Carlos Augusto 7,5 E’ il suo momento., due gol in due partite da ViceDimarco, ma quello che impressiona è l’upgrade rispetto all’anno scorso nella personalità, nell’autorevolezza, per il resto è sempre al posto giusto al momento giusto e dovrà insegnare a Diouf come si fanno le diagonali difensive.
Pio 6,5 Nella prima parte di gara è quasi sacrificato praticamente da seconda punta, le gerarchie per di più sono chiare, la precedenza del passaggio è a Thuram da parte dei compagni, ma il soldato Pio sa attendere e nella ripresa si prende le sue soddisfazioni.
Thuram 7 La sua percentuale realizzativa sta decisamente aumentando quest’anno, già in discreta condizione per aver fatto i mondiali. Poi quando si defila all’ala succede sempre qualcosa di interessante. Ma sta diventando sempre più anche uomo d’area. Di piede o di testa non fa differenza.

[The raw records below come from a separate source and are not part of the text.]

/-- The command has left the queue of the taken. -/
def took (s : State) (f : Nat) (rest : List Taken) : State := s.modFunc f (fun x => { x with taken := rest })

/-- The command completes: its result slot is DONE with this status and payload (14 R401). -/
def ended (s : State) (f : Nat) (t : Taken) (status : Nat) (payload : Bytes) : State :=
  s.finish f t.slot t.seq (BitVec.ofNat 8 (leAt t.bytes 0 1)) t.irq status payload

/-- The command has had its effect and waits to complete (14 R396). -/
def waiting (s : State) (f : Nat) (t : Taken) (on : WaitsOn) : State :=
  s.modFunc f (fun x => { x with waits := x.waits ++ [{ slot := t.slot, seq := t.seq, opcode := BitVec.ofNat 8 (leAt t.bytes 0 1), irq := t.irq, on }] })

end Sys2Proof.Claims

section

open Sys2Proof Sys2Proof.Machine Sys2Proof.Claims

/-- An engine that the device lacks stops the command; one that does not issue in this cycle changes nothing; a PC outside the running
study and an opcode that the engine's tables do not list are engine faults (04 R106, R127; 05 R138). That a command for an absent engine
stops with absentUnit is the model's choice (assumption 9). -/
def Sys2Proof.Claims.EngineInstructionGuards : Prop :=
  ∀ (i : Instr) (r : Row) (s : State), row i = some r →
    ((s.isEasel r.n && s.hasEngine r.e) = false → exec i s = .fault .absentUnit) ∧
    (s.isEasel r.n = true → s.hasEngine r.e = true → s.canIssue r.n r.e = false → exec i s = .next s) ∧
    (s.isEasel r.n = true → s.hasEngine r.e = true → s.canIssue r.n r.e = true →
      (s.engine r.n r.e).inStudy (s.engine r.n r.e).pc = false →
      exec i s = .next (s.issueFault r.n r.e 3 stBadField (s.engine r.n r.e).pc)) ∧
    (Ready s r.n r.e → opListed r.e ((tget 0 (s.engine r.n r.e).imem (s.engine r.n r.e).pc) >>> 56).toNat = false →
      exec i s = .next (s.issueFault r.n r.e 8 stBadField (s.engine r.n r.e).pc)) ∧
    (Ready s r.n r.e → opListed r.e ((tget 0 (s.engine r.n r.e).imem (s.engine r.n r.e).pc) >>> 56).toNat = true →
      tget 0 (s.engine r.n r.e).imem (s.engine r.n r.e).pc ≠ wordOf r.op r.w → exec i s = .next s)

/-- A reserved bit that is not zero is ILLEGAL with BAD_FIELD, whatever the instruction (05 R138, R139). -/
def Sys2Proof.Claims.ReservedBitsAreIllegal : Prop :=
  ∀ (i : Instr) (r : Row) (s : State), row i = some r → Ready s r.n r.e →
    tget 0 (s.engine r.n r.e).imem (s.engine r.n r.e).pc = wordOf r.op r.w → reservedOk r.w r.used = false →
    exec i s = .next ((s.setEngine r.n r.e { s.engine r.n r.e with st := .run }).issueFault r.n r.e 8 stBadField (s.engine r.n r.e).pc)

/-- NOP, CSET, CADD, CMOV and KSET: what is written, and in which cycle; the rest of the state stays (05 R143, R145; 04 R105). -/
def Sys2Proof.Claims.CounterInstructions : Prop :=
  ∀ (s : State) (n : Nat) (e : EngId) (w : IWord),
    (Issues s n e 0x00 w [] → exec (.nop n e w) s = .next (issued s n e .seq [])) ∧
    (Issues s n e 0x08 w [(51, 5), (0, 32)] → bits w 55 51 < 8 →
      exec (.cset n e w) s = .next (issued s n e .seq [lands s 1 (.creg (bits w 55 51) (BitVec.ofNat 32 (bits w 31 0)))])) ∧
    (Issues s n e 0x09 w [(51, 5), (0, 32)] → bits w 55 51 < 8 →
      exec (.cadd n e w) s = .next (issued s n e .seq
        [lands s 1 (.creg (bits w 55 51) ((s.engine n e).c' (bits w 55 51) + BitVec.ofNat 32 (bits w 31 0)))])) ∧
    (Issues s n e 0x0A w [(51, 5), (46, 5)] → bits w 55 51 < 8 → bits w 50 46 < 16 →
      exec (.cmov n e w) s = .next (issued s n e .seq [lands s 1 (.creg (bits w 55 51) ((s.engine n e).s' (bits w 50 46)))])) ∧
    (∀ k, Issues s n e 0x0B w [(51, 5), (46, 5), (40, 6), (0, 16)] → bits w 55 51 < 4 →
      k.rel = bits w 45 43 → k.rel ≤ 5 →
      (bits w 40 40 = 0 ∧ bits w 50 46 < 8 ∧ k.a = .ctr (bits w 50 46) ∨ bits w 40 40 = 1 ∧ bits w 50 46 < 16 ∧ k.a = .scalar (bits w 50 46)) →
      (bits w 42 41 = 0 ∧ bits w 4 0 < 8 ∧ k.b = .ctr (bits w 4 0) ∨ bits w 42 41 = 1 ∧ bits w 4 0 < 16 ∧ k.b = .scalar (bits w 4 0) ∨
        bits w 42 41 = 2 ∧ k.b = .imm (BitVec.ofNat 32 (bits w 15 0))) →
      exec (.kset n e w) s = .next (issued s n e .seq [lands s 1 (.kreg (bits w 55 51) k)]))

Pavard 6 Sarà l’acquisto in più di questa stagione, sembrava ormai lontano da Milano, invece anche il pubblico lo ha perdonato, dopo lo spogliatoio.
Jones 6 Entra e induce subito l’azione del 4-2, partecipa anche al 5-2, in campo è un razzetto, che scatto, ma siamo ancora all’antipasto.

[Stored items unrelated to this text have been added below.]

@[simp] theorem State.setFunc_pending (f : Nat) (x : Func) : (s.setFunc f x).pending = s.pending := rfl
@[simp] theorem State.setFunc_freeCtr (f : Nat) (x : Func) : (s.setFunc f x).freeCtr = s.freeCtr := rfl
@[simp] theorem State.setFunc_dev (f : Nat) (x : Func) : (s.setFunc f x).dev = s.dev := rfl
@[simp] theorem State.setFunc_clock (f : Nat) (x : Func) : (s.setFunc f x).clock = s.clock := rfl
@[simp] theorem State.setFunc_formats (f : Nat) (x : Func) : (s.setFunc f x).formats = s.formats := rfl
@[simp] theorem State.setFunc_easels (f : Nat) (x : Func) : (s.setFunc f x).easels = s.easels := rfl
@[simp] theorem State.setFunc_coll (f : Nat) (x : Func) : (s.setFunc f x).coll = s.coll := rfl
@[simp] theorem State.setFunc_fab (f : Nat) (x : Func) : (s.setFunc f x).fab = s.fab := rfl
@[simp] theorem State.setFunc_mem (f : Nat) (x : Func) : (s.setFunc f x).mem = s.mem := rfl
@[simp] theorem State.setFunc_health (f : Nat) (x : Func) : (s.setFunc f x).health = s.health := rfl
@[simp] theorem State.setFunc_funcs (f : Nat) (x : Func) : (s.setFunc f x).funcs = tput s.funcs f x := rfl
@[simp] theorem State.setFunc_diary (f : Nat) (x : Func) : (s.setFunc f x).diary = s.diary := rfl
@[simp] theorem State.setFunc_boot (f : Nat) (x : Func) : (s.setFunc f x).boot = s.boot := rfl
@[simp] theorem State.setFunc_board (f : Nat) (x : Func) : (s.setFunc f x).board = s.board := rfl
@[simp] theorem State.setFunc_outs (f : Nat) (x : Func) : (s.setFunc f x).outs = s.outs := rfl
@[simp] theorem State.setFunc_hot (f : Nat) (x : Func) : (s.setFunc f x).hot = s.hot := rfl

@[simp] theorem State.modFunc_pending (f : Nat) (g : Func → Func) : (s.modFunc f g).pending = s.pending := rfl
@[simp] theorem State.modFunc_freeCtr (f : Nat) (g : Func → Func) : (s.modFunc f g).freeCtr = s.freeCtr := rfl
@[simp] theorem State.modFunc_dev (f : Nat) (g : Func → Func) : (s.modFunc f g).dev = s.dev := rfl
@[simp] theorem State.modFunc_clock (f : Nat) (g : Func → Func) : (s.modFunc f g).clock = s.clock := rfl
@[simp] theorem State.modFunc_formats (f : Nat) (g : Func → Func) : (s.modFunc f g).formats = s.formats := rfl
@[simp] theorem State.modFunc_easels (f : Nat) (g : Func → Func) : (s.modFunc f g).easels = s.easels := rfl
@[simp] theorem State.modFunc_coll (f : Nat) (g : Func → Func) : (s.modFunc f g).coll = s.coll := rfl
@[simp] theorem State.modFunc_fab (f : Nat) (g : Func → Func) : (s.modFunc f g).fab = s.fab := rfl
@[simp] theorem State.modFunc_mem (f : Nat) (g : Func → Func) : (s.modFunc f g).mem = s.mem := rfl
@[simp] theorem State.modFunc_health (f : Nat) (g : Func → Func) : (s.modFunc f g).health = s.health := rfl
@[simp] theorem State.modFunc_funcs (f : Nat) (g : Func → Func) : (s.modFunc f g).funcs = tput s.funcs f (g (s.func f)) := rfl
@[simp] theorem State.modFunc_diary (f : Nat) (g : Func → Func) : (s.modFunc f g).diary = s.diary := rfl
@[simp] theorem State.modFunc_boot (f : Nat) (g : Func → Func) : (s.modFunc f g).boot = s.boot := rfl
@[simp] theorem State.modFunc_board (f : Nat) (g : Func → Func) : (s.modFunc f g).board = s.board := rfl
@[simp] theorem State.modFunc_outs (f : Nat) (g : Func → Func) : (s.modFunc f g).outs = s.outs := rfl
@[simp] theorem State.modFunc_hot (f : Nat) (g : Func → Func) : (s.modFunc f g).hot = s.hot := rfl

@[simp] theorem State.setBinding_pending (b : Nat) (x : Binding) : (s.setBinding b x).pending = s.pending := rfl
@[simp] theorem State.setBinding_freeCtr (b : Nat) (x : Binding) : (s.setBinding b x).freeCtr = s.freeCtr := rfl
@[simp] theorem State.setBinding_dev (b : Nat) (x : Binding) : (s.setBinding b x).dev = s.dev := rfl
@[simp] theorem State.setBinding_clock (b : Nat) (x : Binding) : (s.setBinding b x).clock = s.clock := rfl
@[simp] theorem State.setBinding_formats (b : Nat) (x : Binding) : (s.setBinding b x).formats = s.formats := rfl
@[simp] theorem State.setBinding_easels (b : Nat) (x : Binding) : (s.setBinding b x).easels = s.easels := rfl
@[simp] theorem State.setBinding_coll (b : Nat) (x : Binding) : (s.setBinding b x).coll = { s.coll with bindings := tset {} s.coll.bindings b x } := rfl
@[simp] theorem State.setBinding_fab (b : Nat) (x : Binding) : (s.setBinding b x).fab = s.fab := rfl
@[simp] theorem State.setBinding_mem (b : Nat) (x : Binding) : (s.setBinding b x).mem = s.mem := rfl
@[simp] theorem State.setBinding_health (b : Nat) (x : Binding) : (s.setBinding b x).health = s.health := rfl
@[simp] theorem State.setBinding_funcs (b : Nat) (x : Binding) : (s.setBinding b x).funcs = s.funcs := rfl
@[simp] theorem State.setBinding_diary (b : Nat) (x : Binding) : (s.setBinding b x).diary = s.diary := rfl
@[simp] theorem State.setBinding_boot (b : Nat) (x : Binding) : (s.setBinding b x).boot = s.boot := rfl
@[simp] theorem State.setBinding_board (b : Nat) (x : Binding) : (s.setBinding b x).board = s.board := rfl
@[simp] theorem State.setBinding_outs (b : Nat) (x : Binding) : (s.setBinding b x).outs = s.outs := rfl
@[simp] theorem State.setBinding_hot (b : Nat) (x : Binding) : (s.setBinding b x).hot = s.hot := rfl

@[simp] theorem State.setBoard_pending (x : Board) : (s.setBoard x).pending = s.pending := rfl
@[simp] theorem State.setBoard_freeCtr (x : Board) : (s.setBoard x).freeCtr = s.freeCtr := rfl
@[simp] theorem State.setBoard_dev (x : Board) : (s.setBoard x).dev = s.dev := rfl
@[simp] theorem State.setBoard_clock (x : Board) : (s.setBoard x).clock = s.clock := rfl
@[simp] theorem State.setBoard_formats (x : Board) : (s.setBoard x).formats = s.formats := rfl
@[simp] theorem State.setBoard_easels (x : Board) : (s.setBoard x).easels = s.easels := rfl
@[simp] theorem State.setBoard_coll (x : Board) : (s.setBoard x).coll = s.coll := rfl
@[simp] theorem State.setBoard_fab (x : Board) : (s.setBoard x).fab = s.fab := rfl
@[simp] theorem State.setBoard_mem (x : Board) : (s.setBoard x).mem = s.mem := rfl
@[simp] theorem State.setBoard_health (x : Board) : (s.setBoard x).health = s.health := rfl
@[simp] theorem State.setBoard_funcs (x : Board) : (s.setBoard x).funcs = s.funcs := rfl
@[simp] theorem State.setBoard_diary (x : Board) : (s.setBoard x).diary = s.diary := rfl
@[simp] theorem State.setBoard_boot (x : Board) : (s.setBoard x).boot = s.boot := rfl
@[simp] theorem State.setBoard_board (x : Board) : (s.setBoard x).board = x := rfl
@[simp] theorem State.setBoard_outs (x : Board) : (s.setBoard x).outs = s.outs := rfl
@[simp] theorem State.setBoard_hot (x : Board) : (s.setBoard x).hot = s.hot := rfl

Bonny 6,5 Per lui finora solo scampoli di partita, ma non passa mai inosservato. Il suo volto è quello di chi sa soffrire, in fascia sa anche crossare dal fondo, in area non perdona mai. meriterebbe una gara dall’inizio, ma come fare con questo parco attaccanti?
Dimarco 6 Sembra in palla, infortunio smaltito.

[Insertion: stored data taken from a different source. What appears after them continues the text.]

-- ==== Sys2Proof/Laws/KeepsShared.lean ====
section
/-!
SUPPORT. `Keeps` for the shared operations, the net and the collective operations: one lemma per operation.
-/

set_option Elab.async false

namespace Sys2Proof.Machine

variable {k fd fc fe fl fb fm fh fu fy fo fa ft : Bool} {s₀ s : State}

/-! Ops -/

theorem keeps_absent :
    OutKeeps k fd fc fe fl fb fm fh fu fy fo fa ft s₀ (absent ) := by
  unfold absent
  exact OutKeeps.fault

theorem keeps_onUnit (x0 : Bool) (x1 : Out) (h1 : OutKeeps k fd fc fe fl fb fm fh fu fy fo fa ft s₀ x1) :
    OutKeeps k fd fc fe fl fb fm fh fu fy fo fa ft s₀ (onUnit x0 x1) := by
  unfold onUnit
  split
  · assumption
  · apply keeps_absent

theorem keeps_same {x0 : State} (h0 : Keeps k fd fc fe fl fb fm fh fu fy fo fa ft s₀ x0) :
    OutKeeps k fd fc fe fl fb fm fh fu fy fo fa ft s₀ (same x0) := by
  unfold same
  apply OutKeeps.next
  assumption

theorem keeps_whenP (x0 : Bool) {x1 : State} {x2 : State} (h1 : Keeps k fd fc fe fl fb fm fh fu fy fo fa ft s₀ x1) (h2 : Keeps k fd fc fe fl fb fm fh fu fy fo fa ft s₀ x2) :
    OutKeeps k fd fc fe fl fb fm fh fu fy fo fa ft s₀ (when' x0 x1 x2) := by
  unfold when'
  apply OutKeeps.next
  split
  · assumption
  · assumption

theorem keeps_State_draw {x0 : State} (x1 : Nat) (h0 : Keeps k fd fc fe fl fb fm fh fu fy fo fa ft s₀ x0) : Keeps k fd fc fe fl fb fm fh fu fy fo fa ft s₀ (x0.draw x1) :=
  h0.of (free := Nat.le_add_right _ _)

theorem keeps_State_setEasel {x0 : State} (x1 : Nat) (x2 : Easel) (h0 : Keeps k fd fc false fl fb fm fh fu fy fo fa ft s₀ x0) :
    Keeps k fd fc false fl fb fm fh fu fy fo fa ft s₀ (State.setEasel x0 x1 x2) := by
  unfold State.setEasel
  exact Keeps.upd ‹_› (.of (.refl _))

theorem keeps_State_setEngine {x0 : State} (x1 : Nat) (x2 : EngId) (x3 : Engine) (h0 : Keeps k fd fc false fl fb fm fh fu fy fo fa ft s₀ x0) :
    Keeps k fd fc false fl fb fm fh fu fy fo fa ft s₀ (State.setEngine x0 x1 x2 x3) := by
  unfold State.setEngine
  apply keeps_State_setEasel; assumption

theorem keeps_State_modEasel {x0 : State} (x1 : Nat) (x2 : Easel → Easel) (h0 : Keeps k fd fc false fl fb fm fh fu fy fo fa ft s₀ x0) :
    Keeps k fd fc false fl fb fm fh fu fy fo fa ft s₀ (State.modEasel x0 x1 x2) := by
  unfold State.modEasel
  apply keeps_State_setEasel; assumption

theorem keeps_State_modEngine {x0 : State} (x1 : Nat) (x2 : EngId) (x3 : Engine → Engine) (h0 : Keeps k fd fc false fl fb fm fh fu fy fo fa ft s₀ x0) :
    Keeps k fd fc false fl fb fm fh fu fy fo fa ft s₀ (State.modEngine x0 x1 x2 x3) := by
  unfold State.modEngine
  apply keeps_State_setEngine; assumption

Stamkovic 6 Prende un palo su punizione. Per il momento Chivu lo conserva.
Chivu 6,5 Aveva fatto pretattica quando aveva detto che Carlos ormai lo vedeva solo come terzo di difesa, invece è l’talo-brasiliano il viceDimarco e il mancino è fatato pure il suo. Quindi nelle sue graduatorie, di Chivu intendo, scende un po’ Luis Enrique al momento. Con Dimarco menomato dalla panchina, si prende il suo rischio a far riposare anche Lautaro e Calhanoglu, schierando anche due giocatori alla loro prima partita dal primo minuto in stagione come Stones e Mikhitaryan, turn-over massiccio dunque, ma alla fine per vie traverse la squadra lo ripaga. Ma ora il dilemma della settimana sarà chi schierare in porta sabato a Roma, l’ex laziale Provedel o confermare fiducia a Martinez? A lui la scelta. Sarà la sua risposta definitiva?